Work instructions: Reproduce, character for character, the entries from their opening line through the line with "with_reducible apply State.noteEmFill_kept".

Data:
-- ==== Sys2Proof/Laws/KeptTables.lean ====
section
/-! SUPPORT. What Machine/Tables.lean leaves: the queue and the invariant (see Laws/Kept.lean). -/
namespace Sys2Proof.Machine
open Sys2Proof
variable {aim : Aim}

theorem State.emOp_kept {s : State} {add replace : Bool} {b : Bytes} (h0 : Kept aim s) :
    Kept aim (State.emOp s add replace b).2 := by
  unfold State.emOp
  dsimp only
  repeat' first
    | with_reducible assumption
    | (with_reducible intro _)
    | with_reducible apply State.noteEmFill_kept
    | with_reducible apply State.placed_kept
    | (with_reducible refine State.placed_kept_eq ?_ (by assumption))
    | with_reducible apply State.growTable_kept
    | (simp only [kept_mk]; with_reducible refine keptMk_of ?_ ?_ ?_ ?_ ?_)
    | with_reducible exact keep_rfl
    | split

theorem State.emOp_kept_eq {s : State} {add replace : Bool} {b : Bytes} {a1 : Nat} {a2 : State}
    (h0 : Kept aim s) (e : State.emOp s add replace b = (a1, a2)) : Kept aim a2 := by
  have x := State.emOp_kept (aim := aim) (s := s) (add := add) (replace := replace) (b := b) h0
  rw [e] at x
  exact x

theorem State.nexthopOp_kept {s : State} {b : Bytes} (h0 : Kept aim s) : Kept aim (State.nexthopOp s b).2 := by
  unfold State.nexthopOp
  dsimp only
  repeat' first
    | with_reducible assumption
    | with_reducible apply State.unpoison_kept
    | (simp only [kept_mk]; with_reducible refine keptMk_of ?_ ?_ ?_ ?_ ?_)
    | with_reducible exact keep_rfl
    | split

theorem State.nexthopOp_kept_eq {s : State} {b : Bytes} {a1 : Nat} {a2 : State}
    (h0 : Kept aim s) (e : State.nexthopOp s b = (a1, a2)) : Kept aim a2 := by
  have x := State.nexthopOp_kept (aim := aim) (s := s) (b := b) h0
  rw [e] at x
  exact x

theorem State.labelOp_kept {s : State} {b : Bytes} (h0 : Kept aim s) : Kept aim (State.labelOp s b).2 := by
  unfold State.labelOp
  dsimp only
  repeat' first
    | with_reducible assumption
    | with_reducible apply State.unpoison_kept
    | (simp only [kept_mk]; with_reducible refine keptMk_of ?_ ?_ ?_ ?_ ?_)
    | with_reducible exact keep_rfl
    | split

theorem State.labelOp_kept_eq {s : State} {b : Bytes} {a1 : Nat} {a2 : State}
    (h0 : Kept aim s) (e : State.labelOp s b = (a1, a2)) : Kept aim a2 := by
  have x := State.labelOp_kept (aim := aim) (s := s) (b := b) h0
  rw [e] at x
  exact x

theorem State.editMended_kept {s : State} {kind : Nat} {l : List Nat} (h0 : Kept aim s) :
    Kept aim (State.editMended s kind l) := h0

theorem State.encapOp_kept {s : State} {b : Bytes} (h0 : Kept aim s) : Kept aim (State.encapOp s b).2 := by
  unfold State.encapOp
  dsimp only
  repeat' first
    | with_reducible assumption
    | with_reducible apply State.editMended_kept
    | (simp only [kept_mk]; with_reducible refine keptMk_of ?_ ?_ ?_ ?_ ?_)
    | with_reducible exact keep_rfl
    | split

theorem State.encapOp_kept_eq {s : State} {b : Bytes} {a1 : Nat} {a2 : State}
    (h0 : Kept aim s) (e : State.encapOp s b = (a1, a2)) : Kept aim a2 := by
  have x := State.encapOp_kept (aim := aim) (s := s) (b := b) h0
  rw [e] at x
  exact x

theorem State.batchOp_kept {s : State} {opcode flags : Nat} {b : Bytes} (h0 : Kept aim s) :
    Kept aim (State.batchOp s opcode flags b).2 := by
  unfold State.batchOp
  dsimp only
  repeat' first
    | with_reducible assumption
    | with_reducible apply State.routeOp_kept
    | (with_reducible refine State.routeOp_kept_eq ?_ (by assumption))
    | with_reducible apply State.nexthopOp_kept
    | (with_reducible refine State.nexthopOp_kept_eq ?_ (by assumption))
    | with_reducible apply State.labelOp_kept
    | (with_reducible refine State.labelOp_kept_eq ?_ (by assumption))
    | with_reducible apply State.emOp_kept
    | (with_reducible refine State.emOp_kept_eq ?_ (by assumption))
    | with_reducible apply State.tcamInsertOp_kept
    | (with_reducible refine State.tcamInsertOp_kept_eq ?_ (by assumption))
    | with_reducible apply State.tcamModifyOp_kept
    | (with_reducible refine State.tcamModifyOp_kept_eq ?_ (by assumption))
    | with_reducible apply State.encapOp_kept
    | (with_reducible refine State.encapOp_kept_eq ?_ (by assumption))
    | split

Solved problem:
-- ==== Sys2Proof/Laws/KeptTables.lean ====
section
/-! SUPPORT. What Machine/Tables.lean leaves: the queue and the invariant (see Laws/Kept.lean). -/
namespace Sys2Proof.Machine
open Sys2Proof
variable {aim : Aim}

theorem State.emOp_kept {s : State} {add replace : Bool} {b : Bytes} (h0 : Kept aim s) :
    Kept aim (State.emOp s add replace b).2 := by
  unfold State.emOp
  dsimp only
  repeat' first
    | with_reducible assumption
    | (with_reducible intro _)
    | with_reducible apply State.noteEmFill_kept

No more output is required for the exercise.